Recognizing the millennial’s social behavior and psychology, they responded to a set of attributes that were truly unique for a segment of this generation. It is the ideal marriage between a formative category with the potential to grow and innovate, and a group who are yet to meet their full earning potential.

All things being equal
Does conscious luxury today have the potential to combat the social inequality that has been symbolized by previous iterations of luxury?

The answer is two-fold, and lays in the Weberian school of thought asserting three bases for social inequality in industrialized societies: power, resources and status.

For the sake of consumer insights, let us focus on the latter, which rests on interpersonal recognition and honor, offering subtle psychological constraints.

On the one hand, luxury’s power is rooted in its symbolic value.

The ability to choose symbolic value, rather than satisfy practical needs, confirms consumers’ social positions and supports the notion of inequality.

Luxury goods also give luxury consumers a voice to express values and perspectives that commodity good consumers do not convey through their purchases.

As a result, one social group’s perspectives will be reinforced, while the others’ unheard. Again, this affirms social inequality.

On the other hand, however, conscious luxury is deemed “luxury” when rarity is brought together with skilled artisanship, precision and respect in the production.

In this way, conscious luxury bridges the dichotomy between the consumer and producer, placing intrinsic value on the latter.

While conscious luxury may foster inequality between consumers, it has the potential to empower artisans, provided that it is combined with transparency at every stage.

Due to automation of production, research today is less interested in the worker but rather the impact of consumption on the individual and social groups. That is valid.
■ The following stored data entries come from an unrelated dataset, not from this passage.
-- ==== Sys2Proof/Laws/Blocks.lean ====
section
/-! SUPPORT. What each update of a block's own state leaves unchanged, field by field. -/
namespace Sys2Proof.Machine
variable (s : State)

@[simp] theorem State.modHs_regs (g : HsSt → HsSt) : (s.modHs g).regs = s.regs := (rfl)
@[simp] theorem State.modHs_mem (g : HsSt → HsSt) : (s.modHs g).mem = s.mem := (rfl)
@[simp] theorem State.modHs_stewRam (g : HsSt → HsSt) : (s.modHs g).stewRam = s.stewRam := (rfl)
@[simp] theorem State.modHs_now (g : HsSt → HsSt) : (s.modHs g).now = s.now := (rfl)
@[simp] theorem State.modHs_dtime (g : HsSt → HsSt) : (s.modHs g).dtime = s.dtime := (rfl)
@[simp] theorem State.modHs_freeCtr (g : HsSt → HsSt) : (s.modHs g).freeCtr = s.freeCtr := (rfl)
@[simp] theorem State.modHs_out (g : HsSt → HsSt) : (s.modHs g).out = s.out := (rfl)
@[simp] theorem State.modHs_panA (g : HsSt → HsSt) : (s.modHs g).panA = s.panA := (rfl)
@[simp] theorem State.modHs_panB (g : HsSt → HsSt) : (s.modHs g).panB = s.panB := (rfl)
@[simp] theorem State.modHs_stew (g : HsSt → HsSt) : (s.modHs g).stew = s.stew := (rfl)
@[simp] theorem State.modHs_ecc (g : HsSt → HsSt) : (s.modHs g).ecc = s.ecc := (rfl)
@[simp] theorem State.modHs_latch (g : HsSt → HsSt) : (s.modHs g).latch = s.latch := (rfl)
@[simp] theorem State.modHs_rtrig (g : HsSt → HsSt) : (s.modHs g).rtrig = s.rtrig := (rfl)
@[simp] theorem State.modHs_dma (g : HsSt → HsSt) : (s.modHs g).dma = s.dma := (rfl)
@[simp] theorem State.modHs_cmd (g : HsSt → HsSt) : (s.modHs g).cmd = s.cmd := (rfl)
@[simp] theorem State.modHs_encl (g : HsSt → HsSt) : (s.modHs g).encl = s.encl := (rfl)
@[simp] theorem State.modHs_crust (g : HsSt → HsSt) : (s.modHs g).crust = s.crust := (rfl)
@[simp] theorem State.modHs_upd (g : HsSt → HsSt) : (s.modHs g).upd = s.upd := (rfl)
@[simp] theorem State.modHs_settings (g : HsSt → HsSt) : (s.modHs g).settings = s.settings := (rfl)
@[simp] theorem State.modHs_idleS (g : HsSt → HsSt) : (s.modHs g).idleS = s.idleS := (rfl)
@[simp] theorem State.modHs_versions (g : HsSt → HsSt) : (s.modHs g).versions = s.versions := (rfl)
@[simp] theorem State.modHs_pA (g : HsSt → HsSt) : (s.modHs g).pA = s.pA := (rfl)
@[simp] theorem State.modHs_pB (g : HsSt → HsSt) : (s.modHs g).pB = s.pB := (rfl)
@[simp] theorem State.modHs_rake (g : HsSt → HsSt) : (s.modHs g).rake = s.rake := (rfl)
@[simp] theorem State.modHs_hss (g : HsSt → HsSt) : (s.modHs g).hss = s.hss := (rfl)
@[simp] theorem State.modHs_sol (g : HsSt → HsSt) : (s.modHs g).sol = s.sol := (rfl)
@[simp] theorem State.modHs_dio (g : HsSt → HsSt) : (s.modHs g).dio = s.dio := (rfl)
@[simp] theorem State.modHs_led (g : HsSt → HsSt) : (s.modHs g).led = s.led := (rfl)
@[simp] theorem State.modHs_acc (g : HsSt → HsSt) : (s.modHs g).acc = s.acc := (rfl)
@[simp] theorem State.modHs_can (g : HsSt → HsSt) : (s.modHs g).can = s.can := (rfl)
@[simp] theorem State.modHs_time (g : HsSt → HsSt) : (s.modHs g).time = s.time := (rfl)
@[simp] theorem State.modHs_pwr (g : HsSt → HsSt) : (s.modHs g).pwr = s.pwr := (rfl)
@[simp] theorem State.modHs_dbg (g : HsSt → HsSt) : (s.modHs g).dbg = s.dbg := (rfl)
@[simp] theorem State.modHs_thermWarn (g : HsSt → HsSt) : (s.modHs g).thermWarn = s.thermWarn := (rfl)
@[simp] theorem State.modHs_islHeld (g : HsSt → HsSt) : (s.modHs g).islHeld = s.islHeld := (rfl)
@[simp] theorem State.modHs_own (g : HsSt → HsSt) : (s.modHs g).own = s.own := (rfl)
@[simp] theorem State.modHs_gpioOn (g : HsSt → HsSt) : (s.modHs g).gpioOn = s.gpioOn := (rfl)
@[simp] theorem State.modHs_rstReq (g : HsSt → HsSt) : (s.modHs g).rstReq = s.rstReq := (rfl)
@[simp] theorem State.modHs_pending (g : HsSt → HsSt) : (s.modHs g).pending = s.pending := (rfl)

@[simp] theorem State.modPwr_regs (g : PwrSt → PwrSt) : (s.modPwr g).regs = s.regs := (rfl)
@[simp] theorem State.modPwr_mem (g : PwrSt → PwrSt) : (s.modPwr g).mem = s.mem := (rfl)
@[simp] theorem State.modPwr_stewRam (g : PwrSt → PwrSt) : (s.modPwr g).stewRam = s.stewRam := (rfl)
@[simp] theorem State.modPwr_now (g : PwrSt → PwrSt) : (s.modPwr g).now = s.now := (rfl)
@[simp] theorem State.modPwr_dtime (g : PwrSt → PwrSt) : (s.modPwr g).dtime = s.dtime := (rfl)
@[simp] theorem State.modPwr_freeCtr (g : PwrSt → PwrSt) : (s.modPwr g).freeCtr = s.freeCtr := (rfl)
@[simp] theorem State.modPwr_out (g : PwrSt → PwrSt) : (s.modPwr g).out = s.out := (rfl)
@[simp] theorem State.modPwr_panA (g : PwrSt → PwrSt) : (s.modPwr g).panA = s.panA := (rfl)
@[simp] theorem State.modPwr_panB (g : PwrSt → PwrSt) : (s.modPwr g).panB = s.panB := (rfl)
@[simp] theorem State.modPwr_stew (g : PwrSt → PwrSt) : (s.modPwr g).stew = s.stew := (rfl)
@[simp] theorem State.modPwr_ecc (g : PwrSt → PwrSt) : (s.modPwr g).ecc = s.ecc := (rfl)
@[simp] theorem State.modPwr_latch (g : PwrSt → PwrSt) : (s.modPwr g).latch = s.latch := (rfl)
@[simp] theorem State.modPwr_rtrig (g : PwrSt → PwrSt) : (s.modPwr g).rtrig = s.rtrig := (rfl)
@[simp] theorem State.modPwr_dma (g : PwrSt → PwrSt) : (s.modPwr g).dma = s.dma := (rfl)
@[simp] theorem State.modPwr_cmd (g : PwrSt → PwrSt) : (s.modPwr g).cmd = s.cmd := (rfl)
@[simp] theorem State.modPwr_ring (g : PwrSt → PwrSt) : (s.modPwr g).ring = s.ring := (rfl)
@[simp] theorem State.modPwr_encl (g : PwrSt → PwrSt) : (s.modPwr g).encl = s.encl := (rfl)
@[simp] theorem State.modPwr_crust (g : PwrSt → PwrSt) : (s.modPwr g).crust = s.crust := (rfl)
@[simp] theorem State.modPwr_upd (g : PwrSt → PwrSt) : (s.modPwr g).upd = s.upd := (rfl)
@[simp] theorem State.modPwr_settings (g : PwrSt → PwrSt) : (s.modPwr g).settings = s.settings := (rfl)
@[simp] theorem State.modPwr_idleS (g : PwrSt → PwrSt) : (s.modPwr g).idleS = s.idleS := (rfl)
@[simp] theorem State.modPwr_versions (g : PwrSt → PwrSt) : (s.modPwr g).versions = s.versions := (rfl)
@[simp] theorem State.modPwr_pA (g : PwrSt → PwrSt) : (s.modPwr g).pA = s.pA := (rfl)
@[simp] theorem State.modPwr_pB (g : PwrSt → PwrSt) : (s.modPwr g).pB = s.pB := (rfl)
@[simp] theorem State.modPwr_rake (g : PwrSt → PwrSt) : (s.modPwr g).rake = s.rake := (rfl)
@[simp] theorem State.modPwr_hss (g : PwrSt → PwrSt) : (s.modPwr g).hss = s.hss := (rfl)
@[simp] theorem State.modPwr_sol (g : PwrSt → PwrSt) : (s.modPwr g).sol = s.sol := (rfl)
@[simp] theorem State.modPwr_dio (g : PwrSt → PwrSt) : (s.modPwr g).dio = s.dio := (rfl)
@[simp] theorem State.modPwr_led (g : PwrSt → PwrSt) : (s.modPwr g).led = s.led := (rfl)
@[simp] theorem State.modPwr_acc (g : PwrSt → PwrSt) : (s.modPwr g).acc = s.acc := (rfl)
@[simp] theorem State.modPwr_can (g : PwrSt → PwrSt) : (s.modPwr g).can = s.can := (rfl)
@[simp] theorem State.modPwr_time (g : PwrSt → PwrSt) : (s.modPwr g).time = s.time := (rfl)
@[simp] theorem State.modPwr_dbg (g : PwrSt → PwrSt) : (s.modPwr g).dbg = s.dbg := (rfl)
@[simp] theorem State.modPwr_thermWarn (g : PwrSt → PwrSt) : (s.modPwr g).thermWarn = s.thermWarn := (rfl)
@[simp] theorem State.modPwr_islHeld (g : PwrSt → PwrSt) : (s.modPwr g).islHeld = s.islHeld := (rfl)
@[simp] theorem State.modPwr_own (g : PwrSt → PwrSt) : (s.modPwr g).own = s.own := (rfl)
@[simp] theorem State.modPwr_gpioOn (g : PwrSt → PwrSt) : (s.modPwr g).gpioOn = s.gpioOn := (rfl)
@[simp] theorem State.modPwr_rstReq (g : PwrSt → PwrSt) : (s.modPwr g).rstReq = s.rstReq := (rfl)
@[simp] theorem State.modPwr_pending (g : PwrSt → PwrSt) : (s.modPwr g).pending = s.pending := (rfl)
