@[simp] theorem State.raise_mem (s : State) (k : Nat) : (s.raise k).mem = s.mem := (EvtFrame.raise s k).f_mem
@[simp] theorem State.raise_stewRam (s : State) (k : Nat) : (s.raise k).stewRam = s.stewRam := (EvtFrame.raise s k).f_stewRam
@[simp] theorem State.raise_now (s : State) (k : Nat) : (s.raise k).now = s.now := (EvtFrame.raise s k).f_now
@[simp] theorem State.raise_dtime (s : State) (k : Nat) : (s.raise k).dtime = s.dtime := (EvtFrame.raise s k).f_dtime
@[simp] theorem State.raise_freeCtr (s : State) (k : Nat) : (s.raise k).freeCtr = s.freeCtr := (EvtFrame.raise s k).f_freeCtr
@[simp] theorem State.raise_panA (s : State) (k : Nat) : (s.raise k).panA = s.panA := (EvtFrame.raise s k).f_panA
@[simp] theorem State.raise_panB (s : State) (k : Nat) : (s.raise k).panB = s.panB := (EvtFrame.raise s k).f_panB
@[simp] theorem State.raise_stew (s : State) (k : Nat) : (s.raise k).stew = s.stew := (EvtFrame.raise s k).f_stew
@[simp] theorem State.raise_ecc (s : State) (k : Nat) : (s.raise k).ecc = s.ecc := (EvtFrame.raise s k).f_ecc
@[simp] theorem State.raise_dma (s : State) (k : Nat) : (s.raise k).dma = s.dma := (EvtFrame.raise s k).f_dma
@[simp] theorem State.raise_encl (s : State) (k : Nat) : (s.raise k).encl = s.encl := (EvtFrame.raise s k).f_encl
@[simp] theorem State.raise_crust (s : State) (k : Nat) : (s.raise k).crust = s.crust := (EvtFrame.raise s k).f_crust
@[simp] theorem State.raise_upd (s : State) (k : Nat) : (s.raise k).upd = s.upd := (EvtFrame.raise s k).f_upd
@[simp] theorem State.raise_settings (s : State) (k : Nat) : (s.raise k).settings = s.settings := (EvtFrame.raise s k).f_settings
@[simp] theorem State.raise_idleS (s : State) (k : Nat) : (s.raise k).idleS = s.idleS := (EvtFrame.raise s k).f_idleS
@[simp] theorem State.raise_versions (s : State) (k : Nat) : (s.raise k).versions = s.versions := (EvtFrame.raise s k).f_versions
@[simp] theorem State.raise_pA (s : State) (k : Nat) : (s.raise k).pA = s.pA := (EvtFrame.raise s k).f_pA
@[simp] theorem State.raise_pB (s : State) (k : Nat) : (s.raise k).pB = s.pB := (EvtFrame.raise s k).f_pB
@[simp] theorem State.raise_rake (s : State) (k : Nat) : (s.raise k).rake = s.rake := (EvtFrame.raise s k).f_rake
@[simp] theorem State.raise_hss (s : State) (k : Nat) : (s.raise k).hss = s.hss := (EvtFrame.raise s k).f_hss
@[simp] theorem State.raise_sol (s : State) (k : Nat) : (s.raise k).sol = s.sol := (EvtFrame.raise s k).f_sol
@[simp] theorem State.raise_dio (s : State) (k : Nat) : (s.raise k).dio = s.dio := (EvtFrame.raise s k).f_dio
@[simp] theorem State.raise_led (s : State) (k : Nat) : (s.raise k).led = s.led := (EvtFrame.raise s k).f_led
@[simp] theorem State.raise_acc (s : State) (k : Nat) : (s.raise k).acc = s.acc := (EvtFrame.raise s k).f_acc
@[simp] theorem State.raise_can (s : State) (k : Nat) : (s.raise k).can = s.can := (EvtFrame.raise s k).f_can
@[simp] theorem State.raise_time (s : State) (k : Nat) : (s.raise k).time = s.time := (EvtFrame.raise s k).f_time
@[simp] theorem State.raise_pwr (s : State) (k : Nat) : (s.raise k).pwr = s.pwr := (EvtFrame.raise s k).f_pwr
@[simp] theorem State.raise_dbg (s : State) (k : Nat) : (s.raise k).dbg = s.dbg := (EvtFrame.raise s k).f_dbg
@[simp] theorem State.raise_thermWarn (s : State) (k : Nat) : (s.raise k).thermWarn = s.thermWarn := (EvtFrame.raise s k).f_thermWarn
@[simp] theorem State.raise_islHeld (s : State) (k : Nat) : (s.raise k).islHeld = s.islHeld := (EvtFrame.raise s k).f_islHeld
@[simp] theorem State.raise_own (s : State) (k : Nat) : (s.raise k).own = s.own := (EvtFrame.raise s k).f_own
@[simp] theorem State.raise_gpioOn (s : State) (k : Nat) : (s.raise k).gpioOn = s.gpioOn := (EvtFrame.raise s k).f_gpioOn
@[simp] theorem State.raise_rstReq (s : State) (k : Nat) : (s.raise k).rstReq = s.rstReq := (EvtFrame.raise s k).f_rstReq
@[simp] theorem State.raise_pending (s : State) (k : Nat) : (s.raise k).pending = s.pending := (EvtFrame.raise s k).f_pending

@[simp] theorem State.levelEdge_mem (s : State) (k : Nat) (was : Bool) : (s.levelEdge k was).mem = s.mem := (EvtFrame.levelEdge s k was).f_mem
@[simp] theorem State.levelEdge_stewRam (s : State) (k : Nat) (was : Bool) : (s.levelEdge k was).stewRam = s.stewRam := (EvtFrame.levelEdge s k was).f_stewRam
@[simp] theorem State.levelEdge_now (s : State) (k : Nat) (was : Bool) : (s.levelEdge k was).now = s.now := (EvtFrame.levelEdge s k was).f_now
@[simp] theorem State.levelEdge_dtime (s : State) (k : Nat) (was : Bool) : (s.levelEdge k was).dtime = s.dtime := (EvtFrame.levelEdge s k was).f_dtime
@[simp] theorem State.levelEdge_freeCtr (s : State) (k : Nat) (was : Bool) : (s.levelEdge k was).freeCtr = s.freeCtr := (EvtFrame.levelEdge s k was).f_freeCtr
@[simp] theorem State.levelEdge_panA (s : State) (k : Nat) (was : Bool) : (s.levelEdge k was).panA = s.panA := (EvtFrame.levelEdge s k was).f_panA
@[simp] theorem State.levelEdge_panB (s : State) (k : Nat) (was : Bool) : (s.levelEdge k was).panB = s.panB := (EvtFrame.levelEdge s k was).f_panB
@[simp] theorem State.levelEdge_stew (s : State) (k : Nat) (was : Bool) : (s.levelEdge k was).stew = s.stew := (EvtFrame.levelEdge s k was).f_stew
@[simp] theorem State.levelEdge_ecc (s : State) (k : Nat) (was : Bool) : (s.levelEdge k was).ecc = s.ecc := (EvtFrame.levelEdge s k was).f_ecc
@[simp] theorem State.levelEdge_dma (s : State) (k : Nat) (was : Bool) : (s.levelEdge k was).dma = s.dma := (EvtFrame.levelEdge s k was).f_dma
@[simp] theorem State.levelEdge_encl (s : State) (k : Nat) (was : Bool) : (s.levelEdge k was).encl = s.encl := (EvtFrame.levelEdge s k was).f_encl
@[simp] theorem State.levelEdge_crust (s : State) (k : Nat) (was : Bool) : (s.levelEdge k was).crust = s.crust := (EvtFrame.levelEdge s k was).f_crust
@[simp] theorem State.levelEdge_upd (s : State) (k : Nat) (was : Bool) : (s.levelEdge k was).upd = s.upd := (EvtFrame.levelEdge s k was).f_upd
@[simp] theorem State.levelEdge_settings (s : State) (k : Nat) (was : Bool) : (s.levelEdge k was).settings = s.settings := (EvtFrame.levelEdge s k was).f_settings
@[simp] theorem State.levelEdge_idleS (s : State) (k : Nat) (was : Bool) : (s.levelEdge k was).idleS = s.idleS := (EvtFrame.levelEdge s k was).f_idleS
@[simp] theorem State.levelEdge_versions (s : State) (k : Nat) (was : Bool) : (s.levelEdge k was).versions = s.versions := (EvtFrame.levelEdge s k was).f_versions
@[simp] theorem State.levelEdge_pA (s : State) (k : Nat) (was : Bool) : (s.levelEdge k was).pA = s.pA := (EvtFrame.levelEdge s k was).f_pA
@[simp] theorem State.levelEdge_pB (s : State) (k : Nat) (was : Bool) : (s.levelEdge k was).pB = s.pB := (EvtFrame.levelEdge s k was).f_pB
@[simp] theorem State.levelEdge_rake (s : State) (k : Nat) (was : Bool) : (s.levelEdge k was).rake = s.rake := (EvtFrame.levelEdge s k was).f_rake
@[simp] theorem State.levelEdge_hss (s : State) (k : Nat) (was : Bool) : (s.levelEdge k was).hss = s.hss := (EvtFrame.levelEdge s k was).f_hss
@[simp] theorem State.levelEdge_sol (s : State) (k : Nat) (was : Bool) : (s.levelEdge k was).sol = s.sol := (EvtFrame.levelEdge s k was).f_sol
@[simp] theorem State.levelEdge_dio (s : State) (k : Nat) (was : Bool) : (s.levelEdge k was).dio = s.dio := (EvtFrame.levelEdge s k was).f_dio
@[simp] theorem State.levelEdge_led (s : State) (k : Nat) (was : Bool) : (s.levelEdge k was).led = s.led := (EvtFrame.levelEdge s k was).f_led
@[simp] theorem State.levelEdge_acc (s : State) (k : Nat) (was : Bool) : (s.levelEdge k was).acc = s.acc := (EvtFrame.levelEdge s k was).f_acc
@[simp] theorem State.levelEdge_can (s : State) (k : Nat) (was : Bool) : (s.levelEdge k was).can = s.can := (EvtFrame.levelEdge s k was).f_can
@[simp] theorem State.levelEdge_time (s : State) (k : Nat) (was : Bool) : (s.levelEdge k was).time = s.time := (EvtFrame.levelEdge s k was).f_time
@[simp] theorem State.levelEdge_pwr (s : State) (k : Nat) (was : Bool) : (s.levelEdge k was).pwr = s.pwr := (EvtFrame.levelEdge s k was).f_pwr
@[simp] theorem State.levelEdge_dbg (s : State) (k : Nat) (was : Bool) : (s.levelEdge k was).dbg = s.dbg := (EvtFrame.levelEdge s k was).f_dbg
@[simp] theorem State.levelEdge_thermWarn (s : State) (k : Nat) (was : Bool) : (s.levelEdge k was).thermWarn = s.thermWarn := (EvtFrame.levelEdge s k was).f_thermWarn
@[simp] theorem State.levelEdge_islHeld (s : State) (k : Nat) (was : Bool) : (s.levelEdge k was).islHeld = s.islHeld := (EvtFrame.levelEdge s k was).f_islHeld
@[simp] theorem State.levelEdge_own (s : State) (k : Nat) (was : Bool) : (s.levelEdge k was).own = s.own := (EvtFrame.levelEdge s k was).f_own
@[simp] theorem State.levelEdge_gpioOn (s : State) (k : Nat) (was : Bool) : (s.levelEdge k was).gpioOn = s.gpioOn := (EvtFrame.levelEdge s k was).f_gpioOn
@[simp] theorem State.levelEdge_rstReq (s : State) (k : Nat) (was : Bool) : (s.levelEdge k was).rstReq = s.rstReq := (EvtFrame.levelEdge s k was).f_rstReq
@[simp] theorem State.levelEdge_pending (s : State) (k : Nat) (was : Bool) : (s.levelEdge k was).pending = s.pending := (EvtFrame.levelEdge s k was).f_pending

@[simp] theorem State.markEvt_mem (s : State) (k : Nat) : (s.markEvt k).mem = s.mem := (EvtFrame.markEvt s k).f_mem
@[simp] theorem State.markEvt_stewRam (s : State) (k : Nat) : (s.markEvt k).stewRam = s.stewRam := (EvtFrame.markEvt s k).f_stewRam
@[simp] theorem State.markEvt_now (s : State) (k : Nat) : (s.markEvt k).now = s.now := (EvtFrame.markEvt s k).f_now
@[simp] theorem State.markEvt_dtime (s : State) (k : Nat) : (s.markEvt k).dtime = s.dtime := (EvtFrame.markEvt s k).f_dtime
@[simp] theorem State.markEvt_freeCtr (s : State) (k : Nat) : (s.markEvt k).freeCtr = s.freeCtr := (EvtFrame.markEvt s k).f_freeCtr
@[simp] theorem State.markEvt_panA (s : State) (k : Nat) : (s.markEvt k).panA = s.panA := (EvtFrame.markEvt s k).f_panA
@[simp] theorem State.markEvt_panB (s : State) (k : Nat) : (s.markEvt k).panB = s.panB := (EvtFrame.markEvt s k).f_panB
@[simp] theorem State.markEvt_stew (s : State) (k : Nat) : (s.markEvt k).stew = s.stew := (EvtFrame.markEvt s k).f_stew
@[simp] theorem State.markEvt_ecc (s : State) (k : Nat) : (s.markEvt k).ecc = s.ecc := (EvtFrame.markEvt s k).f_ecc
@[simp] theorem State.markEvt_dma (s : State) (k : Nat) : (s.markEvt k).dma = s.dma := (EvtFrame.markEvt s k).f_dma
@[simp] theorem State.markEvt_encl (s : State) (k : Nat) : (s.markEvt k).encl = s.encl := (EvtFrame.markEvt s k).f_encl
@[simp] theorem State.markEvt_crust (s : State) (k : Nat) : (s.markEvt k).crust = s.crust := (EvtFrame.markEvt s k).f_crust
@[simp] theorem State.markEvt_upd (s : State) (k : Nat) : (s.markEvt k).upd = s.upd := (EvtFrame.markEvt s k).f_upd
@[simp] theorem State.markEvt_settings (s : State) (k : Nat) : (s.markEvt k).settings = s.settings := (EvtFrame.markEvt s k).f_settings
@[simp] theorem State.markEvt_idleS (s : State) (k : Nat) : (s.markEvt k).idleS = s.idleS := (EvtFrame.markEvt s k).f_idleS
@[simp] theorem State.markEvt_versions (s : State) (k : Nat) : (s.markEvt k).versions = s.versions := (EvtFrame.markEvt s k).f_versions
@[simp] theorem State.markEvt_pA (s : State) (k : Nat) : (s.markEvt k).pA = s.pA := (EvtFrame.markEvt s k).f_pA
@[simp] theorem State.markEvt_pB (s : State) (k : Nat) : (s.markEvt k).pB = s.pB := (EvtFrame.markEvt s k).f_pB
@[simp] theorem State.markEvt_rake (s : State) (k : Nat) : (s.markEvt k).rake = s.rake := (EvtFrame.markEvt s k).f_rake
@[simp] theorem State.markEvt_hss (s : State) (k : Nat) : (s.markEvt k).hss = s.hss := (EvtFrame.markEvt s k).f_hss
@[simp] theorem State.markEvt_sol (s : State) (k : Nat) : (s.markEvt k).sol = s.sol := (EvtFrame.markEvt s k).f_sol
@[simp] theorem State.markEvt_dio (s : State) (k : Nat) : (s.markEvt k).dio = s.dio := (EvtFrame.markEvt s k).f_dio
@[simp] theorem State.markEvt_led (s : State) (k : Nat) : (s.markEvt k).led = s.led := (EvtFrame.markEvt s k).f_led
@[simp] theorem State.markEvt_acc (s : State) (k : Nat) : (s.markEvt k).acc = s.acc := (EvtFrame.markEvt s k).f_acc
@[simp] theorem State.markEvt_can (s : State) (k : Nat) : (s.markEvt k).can = s.can := (EvtFrame.markEvt s k).f_can
@[simp] theorem State.markEvt_time (s : State) (k : Nat) : (s.markEvt k).time = s.time := (EvtFrame.markEvt s k).f_time
@[simp] theorem State.markEvt_pwr (s : State) (k : Nat) : (s.markEvt k).pwr = s.pwr := (EvtFrame.markEvt s k).f_pwr
@[simp] theorem State.markEvt_dbg (s : State) (k : Nat) : (s.markEvt k).dbg = s.dbg := (EvtFrame.markEvt s k).f_dbg
@[simp] theorem State.markEvt_thermWarn (s : State) (k : Nat) : (s.markEvt k).thermWarn = s.thermWarn := (EvtFrame.markEvt s k).f_thermWarn
@[simp] theorem State.markEvt_islHeld (s : State) (k : Nat) : (s.markEvt k).islHeld = s.islHeld := (EvtFrame.markEvt s k).f_islHeld
@[simp] theorem State.markEvt_own (s : State) (k : Nat) : (s.markEvt k).own = s.own := (EvtFrame.markEvt s k).f_own
@[simp] theorem State.markEvt_gpioOn (s : State) (k : Nat) : (s.markEvt k).gpioOn = s.gpioOn := (EvtFrame.markEvt s k).f_gpioOn
@[simp] theorem State.markEvt_rstReq (s : State) (k : Nat) : (s.markEvt k).rstReq = s.rstReq := (EvtFrame.markEvt s k).f_rstReq
@[simp] theorem State.markEvt_pending (s : State) (k : Nat) : (s.markEvt k).pending = s.pending := (EvtFrame.markEvt s k).f_pending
It is crucial to understand how shopping leads to social domination, mobility or oppression, but these efforts do not tell the whole story. They have forgotten the human force behind production.

To assess dimensions of social inequality through consumption, one cannot disregard the reciprocation of social position that takes place between the maker and the consumer.

WHETHER CONSCIOUS LUXURY is friend or foe to social inequality is too early to tell.

What is certain is that it has the ability to open up possibilities to social innovation in places we do not even look.